How to complete this task
Only one stretch of the data below is wanted: the lines from the one with "def clamp (v" through the one with "def highByte (v", repeated exactly.

# # #

-- ==== Sys2Proof/Machine/Operands.lean ====
section
/-! DEFINITION. The block's arithmetic and byte formats: rounding and clamping (00_scope.md R18), the prescale function
(40_controller.md R105), the servo formulas (42_servo.md R143 to R148), register addresses (20_memory.md R60), MODE1 bytes
(30_encoding.md R84) and the LED mode encoder (R86 to R90). All arithmetic is exact (R17). -/

namespace Sys2Proof
namespace Machine

/-! ### Rounding and clamping (R17, R18) -/

/-- `round(q)` on the rationals, a tie away from zero (R18). -/
def roundRat (q : Rat) : Int :=
  if 0 ≤ q then (q + 1 / 2).floor else -((-q + 1 / 2).floor)

/-- `round(n / d)` for `d > 0` in integers: `round(q) = floor(q + 1/2)` for `q >= 0`, `-floor(-q + 1/2)` below (R18, and
the integer form of R105). `/` on `Int` with a positive divisor is the floor. -/
def roundDiv (n d : Int) : Int :=
  if 0 ≤ n then (2 * n + d) / (2 * d) else -((2 * (-n) + d) / (2 * d))

/-- `clamp(v, lo, hi)` (R18). -/
def clamp (v lo hi : Int) : Int :=
  if v < lo then lo else if hi < v then hi else v

/-! ### The prescaler calculator (R105) and the MODE1 bytes (R84, R107) -/

/-- `presc(f) = round(25_000_000 / (4096 * f)) - 1`, for `f >= 1` (R105). SET_FREQ refuses `f = 0` before it asks (R104). -/
def presc (f : Int) : Int := roundDiv Config.oscHz (Config.stepsPerPeriod * f) - 1

/-- The byte of step 2: `(old & 0x7F) | 0x10` (R107). -/
def sleepByte (old : Byte) : Byte := (old &&& Config.mode1KeepMask) ||| Config.mode1Sleep

/-- The byte of step 5: `old | 0x80` (R107). -/
def restartByte (old : Byte) : Byte := old ||| Config.mode1Restart

/-! ### The step encoder (R143, R145, R147, R148) -/

/-- The effective angle (R143). -/
def effAngle (sv : ServoRec) (v : Int) : Int :=
  if sv.ignore then v else clamp v 0 sv.maxAngle.toNat

/-- `pw_req = min_pw + floor(a * (max_pw - min_pw) / max_angle)` (R145); `max_angle >= 1` on every registered servo. -/
def pwReq (sv : ServoRec) (a : Int) : Int :=
  sv.minPw.toNat + a * ((sv.maxPw.toNat : Int) - sv.minPw.toNat) / sv.maxAngle.toNat

/-- The effective pulse width (R148). -/
def effPw (sv : ServoRec) (v : Int) : Int :=
  if sv.ignore then v else clamp v sv.minPw.toNat sv.maxPw.toNat

/-- `steps = round(pw / step_len_us) = round(pw * f * 4096 / 1_000_000)` (R147). -/
def stepsOf (pw f : Int) : Int := roundDiv (pw * f * Config.stepsPerPeriod) Config.usPerS

/-! ### Register addresses and the LED mode encoder (R52, R60, R86 to R90) -/

/-- `chan_reg(i, k) = ADDR_LED0_ON_L + 4*i + k` (R60). It never wraps where the parameters meet R12. -/
def chanReg (p : Config.Params) (i : Fin 16) (k : Nat) : Byte :=
  BitVec.ofNat 8 (p.addrLed0OnL.toNat + 4 * i.val + k)

/-- `v & 0xFF` (R86). -/
def lowByte (v : Nat) : Byte := BitVec.ofNat 8 (v &&& 0xFF)

/-- `v >> 8` (R87, R88). -/
def highByte (v : Nat) : Byte := BitVec.ofNat 8 (v >>> 8)

/-- `enc_pwm(on, off)`, as register offset and byte in write order (R90). -/
def encPwm (on off : Nat) : List (Nat × Byte) :=
  [(0, lowByte on), (1, highByte on), (2, lowByte off), (3, highByte off)]

/-- `enc_full_on` (R90). -/
def encFullOn : List (Nat × Byte) := [(1, Config.fullBit), (3, 0x00#8)]

/-- `enc_full_off` (R90). -/
def encFullOff : List (Nat × Byte) := [(1, 0x00#8), (3, Config.fullBit)]

/-- The bus writes an encoding stands for on channel `i` (R90). -/
def chanWrites (p : Config.Params) (i : Fin 16) (enc : List (Nat × Byte)) : List (Byte × Byte) :=
  enc.map fun kb => (chanReg p i kb.1, kb.2)

/-- The 13-bit field `(H[4:0], L[7:0])` of an on/off register pair (R89). -/
def field13 (h l : Byte) : BitVec 13 := h.extractLsb' 0 5 ++ l

/-- The force-override flag of a pair: bit 12 of its 13-bit field (R89). -/
def overrideFlag (h l : Byte) : Bool := (field13 h l).getLsbD 12

/-- The 12-bit counter of a pair: bits 11..0 of its 13-bit field (R89). -/
def counter12 (h l : Byte) : BitVec 12 := (field13 h l).extractLsb' 0 12

/-! ### The two shared subroutines (R127, R147) -/

/-- `set_pwm_core(ch, on, off)` (R127): the range check, the four writes, then the stored steps. -/
def setPwmCore (i : Fin 16) (on off : Int) (s : State) : Res Unit :=
  if on < 0 ∨ Config.stepMax < on ∨ off < 0 ∨ Config.stepMax < off then .raised .range s
  else
    (busWrites (chanWrites s.params i (encPwm on.toNat off.toNat)) s).andThen fun _ s =>
      .ok () (s.storeSteps i (BitVec.ofInt 12 on) (BitVec.ofInt 12 off))

/-- `set_pw_core(ch, srv, pw_req)` at the active frequency `f` (R147): store the effective pulse width, then program the
steps with the on edge parked at 0. -/
def setPwCore (i : Fin 16) (sv : ServoRec) (f : BitVec 32) (req : Int) (s : State) : Res Unit :=
  setPwmCore i 0 (stepsOf (effPw sv req) f.toNat) (s.storePw i (effPw sv req))

end Machine
end Sys2Proof
end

# # #

Problem solution
def clamp (v lo hi : Int) : Int :=
  if v < lo then lo else if hi < v then hi else v

/-! ### The prescaler calculator (R105) and the MODE1 bytes (R84, R107) -/

/-- `presc(f) = round(25_000_000 / (4096 * f)) - 1`, for `f >= 1` (R105). SET_FREQ refuses `f = 0` before it asks (R104). -/
def presc (f : Int) : Int := roundDiv Config.oscHz (Config.stepsPerPeriod * f) - 1

/-- The byte of step 2: `(old & 0x7F) | 0x10` (R107). -/
def sleepByte (old : Byte) : Byte := (old &&& Config.mode1KeepMask) ||| Config.mode1Sleep

/-- The byte of step 5: `old | 0x80` (R107). -/
def restartByte (old : Byte) : Byte := old ||| Config.mode1Restart

/-! ### The step encoder (R143, R145, R147, R148) -/

/-- The effective angle (R143). -/
def effAngle (sv : ServoRec) (v : Int) : Int :=
  if sv.ignore then v else clamp v 0 sv.maxAngle.toNat

/-- `pw_req = min_pw + floor(a * (max_pw - min_pw) / max_angle)` (R145); `max_angle >= 1` on every registered servo. -/
def pwReq (sv : ServoRec) (a : Int) : Int :=
  sv.minPw.toNat + a * ((sv.maxPw.toNat : Int) - sv.minPw.toNat) / sv.maxAngle.toNat

/-- The effective pulse width (R148). -/
def effPw (sv : ServoRec) (v : Int) : Int :=
  if sv.ignore then v else clamp v sv.minPw.toNat sv.maxPw.toNat

/-- `steps = round(pw / step_len_us) = round(pw * f * 4096 / 1_000_000)` (R147). -/
def stepsOf (pw f : Int) : Int := roundDiv (pw * f * Config.stepsPerPeriod) Config.usPerS

/-! ### Register addresses and the LED mode encoder (R52, R60, R86 to R90) -/

/-- `chan_reg(i, k) = ADDR_LED0_ON_L + 4*i + k` (R60). It never wraps where the parameters meet R12. -/
def chanReg (p : Config.Params) (i : Fin 16) (k : Nat) : Byte :=
  BitVec.ofNat 8 (p.addrLed0OnL.toNat + 4 * i.val + k)

/-- `v & 0xFF` (R86). -/
def lowByte (v : Nat) : Byte := BitVec.ofNat 8 (v &&& 0xFF)

/-- `v >> 8` (R87, R88). -/
def highByte (v : Nat) : Byte := BitVec.ofNat 8 (v >>> 8)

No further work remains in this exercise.